KÖY ANILARI

Çocuk yaşta büyüklerimizin bizlere anlattıkları, öğüt verdiği ve bizimde onlar yaptı bir şey olmadı diyerekten yaptıklarımız.

Eminim ki çocuklukta herkesin başından geçen bir haylazlık, bir yaramazlık, bir güzel, birde kötü anısı vardır.

Bende köyde okuyup büyüdüm. Bende köylüyüm. Halada köyüme gider gelirim. Eskiden bunu bana yaptın hatırlıyor musun sorduklarında utanıyorum. Hepimizde utanıyoruzdur.

Yaptığım ve Arkadaşlarımla yaptığımız pek çok haylazlıktan ve yaramazlıktan biraz anlatsam. Okurlarımı Biraz Güldürüp birazda o zamanın günlerini düşündürmek istiyorum.

•     6 - 7 yaşındayım Babamın amcasının oğlu ağaç motorunu harmanda temizliyor. Bende rahat durmuyorum benzinle temizlediği için benzini döküp kaçıyorum. Oda bana eskiden biz bunu içiyorduk sonra araba tutmuyordu dedi. Bende çocukluk alıp içiyorum. 2 gün midem yanmıştı. Sakın denemeyin.

•    Yine 6 – 7 yaşlarındayım aylardan kış mevsimi harmanı kürürken harmandan aşağı kafamın üzerine kar yığınlarına saplanmamdı.

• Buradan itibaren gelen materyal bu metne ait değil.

/-! `bumpW` -/
@[simp] theorem bumpW_pending (o n : Nat) : (bumpW o n s).pending = s.pending := rfl
@[simp] theorem bumpW_latches (o n : Nat) : (bumpW o n s).latches = s.latches := rfl
@[simp] theorem bumpW_mem (o n : Nat) : (bumpW o n s).mem = s.mem := rfl
@[simp] theorem bumpW_poison (o n : Nat) : (bumpW o n s).poison = s.poison := rfl
@[simp] theorem bumpW_flash (o n : Nat) : (bumpW o n s).flash = s.flash := rfl
@[simp] theorem bumpW_clock (o n : Nat) : (bumpW o n s).clock = s.clock := rfl
@[simp] theorem bumpW_fuses (o n : Nat) : (bumpW o n s).fuses = s.fuses := rfl
@[simp] theorem bumpW_boot (o n : Nat) : (bumpW o n s).boot = s.boot := rfl
@[simp] theorem bumpW_jobs (o n : Nat) : (bumpW o n s).jobs = s.jobs := rfl
@[simp] theorem bumpW_keeper (o n : Nat) : (bumpW o n s).keeper = s.keeper := rfl
@[simp] theorem bumpW_flashOp (o n : Nat) : (bumpW o n s).flashOp = s.flashOp := rfl
@[simp] theorem bumpW_prec (o n : Nat) : (bumpW o n s).prec = s.prec := rfl
@[simp] theorem bumpW_power (o n : Nat) : (bumpW o n s).power = s.power := rfl
@[simp] theorem bumpW_fault (o n : Nat) : (bumpW o n s).fault = s.fault := rfl
@[simp] theorem bumpW_pcie (o n : Nat) : (bumpW o n s).pcie = s.pcie := rfl
@[simp] theorem bumpW_frames (o n : Nat) : (bumpW o n s).frames = s.frames := rfl
@[simp] theorem bumpW_ports (o n : Nat) : (bumpW o n s).ports = s.ports := rfl
@[simp] theorem bumpW_pipeq (o n : Nat) : (bumpW o n s).pipeq = s.pipeq := rfl
@[simp] theorem bumpW_pctx (o n : Nat) : (bumpW o n s).pctx = s.pctx := rfl
@[simp] theorem bumpW_pipeTurn (o n : Nat) : (bumpW o n s).pipeTurn = s.pipeTurn := rfl
@[simp] theorem bumpW_stage (o n : Nat) : (bumpW o n s).stage = s.stage := rfl
@[simp] theorem bumpW_spliceq (o n : Nat) : (bumpW o n s).spliceq = s.spliceq := rfl
@[simp] theorem bumpW_secBank (o n : Nat) : (bumpW o n s).secBank = s.secBank := rfl
@[simp] theorem bumpW_secCl (o n : Nat) : (bumpW o n s).secCl = s.secCl := rfl
@[simp] theorem bumpW_secCtx (o n : Nat) : (bumpW o n s).secCtx = s.secCtx := rfl
@[simp] theorem bumpW_spliceTurn (o n : Nat) : (bumpW o n s).spliceTurn = s.spliceTurn := rfl
@[simp] theorem bumpW_secPois (o n : Nat) : (bumpW o n s).secPois = s.secPois := rfl
@[simp] theorem bumpW_lens (o n : Nat) : (bumpW o n s).lens = s.lens := rfl
@[simp] theorem bumpW_sems (o n : Nat) : (bumpW o n s).sems = s.sems := rfl
@[simp] theorem bumpW_fc (o n : Nat) : (bumpW o n s).fc = s.fc := rfl
@[simp] theorem bumpW_lan (o n : Nat) : (bumpW o n s).lan = s.lan := rfl
@[simp] theorem bumpW_resv (o n : Nat) : (bumpW o n s).resv = s.resv := rfl
@[simp] theorem bumpW_dma (o n : Nat) : (bumpW o n s).dma = s.dma := rfl
@[simp] theorem bumpW_regul (o n : Nat) : (bumpW o n s).regul = s.regul := rfl
@[simp] theorem bumpW_ddrValid (o n : Nat) : (bumpW o n s).ddrValid = s.ddrValid := rfl
@[simp] theorem bumpW_ddr (o n : Nat) : (bumpW o n s).ddr = s.ddr := rfl
@[simp] theorem bumpW_net (o n : Nat) : (bumpW o n s).net = s.net := rfl
@[simp] theorem bumpW_resp (o n : Nat) : (bumpW o n s).resp = s.resp := rfl
@[simp] theorem bumpW_free (o n : Nat) : (bumpW o n s).free = s.free := rfl
@[simp] theorem bumpW_limits (o n : Nat) : (bumpW o n s).limits = s.limits := rfl

/-! `answer` -/
@[simp] theorem answer_pending (w : List Word) : (answer w s).pending = s.pending := rfl
@[simp] theorem answer_regs (w : List Word) : (answer w s).regs = s.regs := rfl
@[simp] theorem answer_latches (w : List Word) : (answer w s).latches = s.latches := rfl
@[simp] theorem answer_mem (w : List Word) : (answer w s).mem = s.mem := rfl
@[simp] theorem answer_poison (w : List Word) : (answer w s).poison = s.poison := rfl
@[simp] theorem answer_flash (w : List Word) : (answer w s).flash = s.flash := rfl
@[simp] theorem answer_clock (w : List Word) : (answer w s).clock = s.clock := rfl
@[simp] theorem answer_fuses (w : List Word) : (answer w s).fuses = s.fuses := rfl
@[simp] theorem answer_boot (w : List Word) : (answer w s).boot = s.boot := rfl
@[simp] theorem answer_jobs (w : List Word) : (answer w s).jobs = s.jobs := rfl
@[simp] theorem answer_keeper (w : List Word) : (answer w s).keeper = s.keeper := rfl
@[simp] theorem answer_flashOp (w : List Word) : (answer w s).flashOp = s.flashOp := rfl
@[simp] theorem answer_prec (w : List Word) : (answer w s).prec = s.prec := rfl
@[simp] theorem answer_power (w : List Word) : (answer w s).power = s.power := rfl
@[simp] theorem answer_fault (w : List Word) : (answer w s).fault = s.fault := rfl
@[simp] theorem answer_pcie (w : List Word) : (answer w s).pcie = s.pcie := rfl
@[simp] theorem answer_frames (w : List Word) : (answer w s).frames = s.frames := rfl
@[simp] theorem answer_ports (w : List Word) : (answer w s).ports = s.ports := rfl
@[simp] theorem answer_pipeq (w : List Word) : (answer w s).pipeq = s.pipeq := rfl
@[simp] theorem answer_pctx (w : List Word) : (answer w s).pctx = s.pctx := rfl
@[simp] theorem answer_pipeTurn (w : List Word) : (answer w s).pipeTurn = s.pipeTurn := rfl
@[simp] theorem answer_stage (w : List Word) : (answer w s).stage = s.stage := rfl
@[simp] theorem answer_spliceq (w : List Word) : (answer w s).spliceq = s.spliceq := rfl
@[simp] theorem answer_secBank (w : List Word) : (answer w s).secBank = s.secBank := rfl
@[simp] theorem answer_secCl (w : List Word) : (answer w s).secCl = s.secCl := rfl
@[simp] theorem answer_secCtx (w : List Word) : (answer w s).secCtx = s.secCtx := rfl
@[simp] theorem answer_spliceTurn (w : List Word) : (answer w s).spliceTurn = s.spliceTurn := rfl
@[simp] theorem answer_secPois (w : List Word) : (answer w s).secPois = s.secPois := rfl
@[simp] theorem answer_lens (w : List Word) : (answer w s).lens = s.lens := rfl
@[simp] theorem answer_sems (w : List Word) : (answer w s).sems = s.sems := rfl
@[simp] theorem answer_fc (w : List Word) : (answer w s).fc = s.fc := rfl
@[simp] theorem answer_lan (w : List Word) : (answer w s).lan = s.lan := rfl
@[simp] theorem answer_resv (w : List Word) : (answer w s).resv = s.resv := rfl
@[simp] theorem answer_dma (w : List Word) : (answer w s).dma = s.dma := rfl
@[simp] theorem answer_regul (w : List Word) : (answer w s).regul = s.regul := rfl
@[simp] theorem answer_ddrValid (w : List Word) : (answer w s).ddrValid = s.ddrValid := rfl
@[simp] theorem answer_ddr (w : List Word) : (answer w s).ddr = s.ddr := rfl
@[simp] theorem answer_net (w : List Word) : (answer w s).net = s.net := rfl
@[simp] theorem answer_free (w : List Word) : (answer w s).free = s.free := rfl
@[simp] theorem answer_limits (w : List Word) : (answer w s).limits = s.limits := rfl

/-! `answerErr` -/
@[simp] theorem answerErr_pending (n : Nat) : (answerErr n s).pending = s.pending := rfl
@[simp] theorem answerErr_regs (n : Nat) : (answerErr n s).regs = s.regs := rfl
@[simp] theorem answerErr_latches (n : Nat) : (answerErr n s).latches = s.latches := rfl
@[simp] theorem answerErr_mem (n : Nat) : (answerErr n s).mem = s.mem := rfl
@[simp] theorem answerErr_poison (n : Nat) : (answerErr n s).poison = s.poison := rfl
@[simp] theorem answerErr_flash (n : Nat) : (answerErr n s).flash = s.flash := rfl
@[simp] theorem answerErr_clock (n : Nat) : (answerErr n s).clock = s.clock := rfl
@[simp] theorem answerErr_fuses (n : Nat) : (answerErr n s).fuses = s.fuses := rfl
@[simp] theorem answerErr_boot (n : Nat) : (answerErr n s).boot = s.boot := rfl
@[simp] theorem answerErr_jobs (n : Nat) : (answerErr n s).jobs = s.jobs := rfl
@[simp] theorem answerErr_keeper (n : Nat) : (answerErr n s).keeper = s.keeper := rfl
@[simp] theorem answerErr_flashOp (n : Nat) : (answerErr n s).flashOp = s.flashOp := rfl
@[simp] theorem answerErr_prec (n : Nat) : (answerErr n s).prec = s.prec := rfl
@[simp] theorem answerErr_power (n : Nat) : (answerErr n s).power = s.power := rfl
@[simp] theorem answerErr_fault (n : Nat) : (answerErr n s).fault = s.fault := rfl
@[simp] theorem answerErr_pcie (n : Nat) : (answerErr n s).pcie = s.pcie := rfl
@[simp] theorem answerErr_frames (n : Nat) : (answerErr n s).frames = s.frames := rfl
@[simp] theorem answerErr_ports (n : Nat) : (answerErr n s).ports = s.ports := rfl
@[simp] theorem answerErr_pipeq (n : Nat) : (answerErr n s).pipeq = s.pipeq := rfl
@[simp] theorem answerErr_pctx (n : Nat) : (answerErr n s).pctx = s.pctx := rfl
@[simp] theorem answerErr_pipeTurn (n : Nat) : (answerErr n s).pipeTurn = s.pipeTurn := rfl
@[simp] theorem answerErr_stage (n : Nat) : (answerErr n s).stage = s.stage := rfl
@[simp] theorem answerErr_spliceq (n : Nat) : (answerErr n s).spliceq = s.spliceq := rfl
@[simp] theorem answerErr_secBank (n : Nat) : (answerErr n s).secBank = s.secBank := rfl
@[simp] theorem answerErr_secCl (n : Nat) : (answerErr n s).secCl = s.secCl := rfl
@[simp] theorem answerErr_secCtx (n : Nat) : (answerErr n s).secCtx = s.secCtx := rfl
@[simp] theorem answerErr_spliceTurn (n : Nat) : (answerErr n s).spliceTurn = s.spliceTurn := rfl
@[simp] theorem answerErr_secPois (n : Nat) : (answerErr n s).secPois = s.secPois := rfl
@[simp] theorem answerErr_lens (n : Nat) : (answerErr n s).lens = s.lens := rfl
@[simp] theorem answerErr_sems (n : Nat) : (answerErr n s).sems = s.sems := rfl
@[simp] theorem answerErr_fc (n : Nat) : (answerErr n s).fc = s.fc := rfl
@[simp] theorem answerErr_lan (n : Nat) : (answerErr n s).lan = s.lan := rfl
@[simp] theorem answerErr_resv (n : Nat) : (answerErr n s).resv = s.resv := rfl
@[simp] theorem answerErr_dma (n : Nat) : (answerErr n s).dma = s.dma := rfl
@[simp] theorem answerErr_regul (n : Nat) : (answerErr n s).regul = s.regul := rfl
@[simp] theorem answerErr_ddrValid (n : Nat) : (answerErr n s).ddrValid = s.ddrValid := rfl
@[simp] theorem answerErr_ddr (n : Nat) : (answerErr n s).ddr = s.ddr := rfl
@[simp] theorem answerErr_net (n : Nat) : (answerErr n s).net = s.net := rfl
@[simp] theorem answerErr_free (n : Nat) : (answerErr n s).free = s.free := rfl
@[simp] theorem answerErr_limits (n : Nat) : (answerErr n s).limits = s.limits := rfl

•    Yine 7 - 8 yaşlarındayım köyümüzde eskiden ve de hala maden işletmeciliği bulunmakta. Yolların toz olmaması için mahallenin yollarının sulanması gerekiyordu. Şirkette o zaman bir kamyonun üzerine bir tank yerleştirip vana sistemi koyarak mahalleye geldiğinde şoför inip vanaları açardı. Ama az su gitsin ve tüm mahalleyi sulamak için vanayı az açardı. Bizde çocukluk işte giden araca arkadan binip vanayı sonuna kadar acardık. Zavallı Şoför mahallenin yarısına gitmeden su biterdi.

•    Köylerde patates olayı çoktur. Kimse kendi bahçesine girmez. Herkes yabancı bir bahçeden patates çıkarır alır gelir. Ateşte Köze gömerdik.  Fazlalıklarla da savaş yapardık.

•    Lisede iken lise okul turnuva maçlarında kız kardeşlerimizin çantalarına yumurta doldurup statta getirmeleri ve karşı rakip seyircilere ve hakeme atmalarımız.

•    Şeytanın dahi aklına gelmeyecek bir işi bizim yapmamız. Lisede rahmetli hocamızın İngilizce dersi için ödev vermişti tek tek defterlere imza atıyordu ve ödevleri kontrol ediyordu. Arkadaşım evden ineklerin ve keçilerin boynuna takılan kelek ( zil ) getirip masanın altına yerleştiriyor. Sıra bizlere yaklaştı baktım masanın altından zili çalmaya başladı. Bizde hocam zil çaldı diyerekten dışarıya kaçmıştık. Allah’ım Değerli hocamızın mekânını cennet eylesin.

Anıları anlatmakla bitiremeyiz. Gülerek kaleme aldığım bu anılarımı. Sizlerin de birer anısını sizlere hatırlatmış isem ne mutlu bana.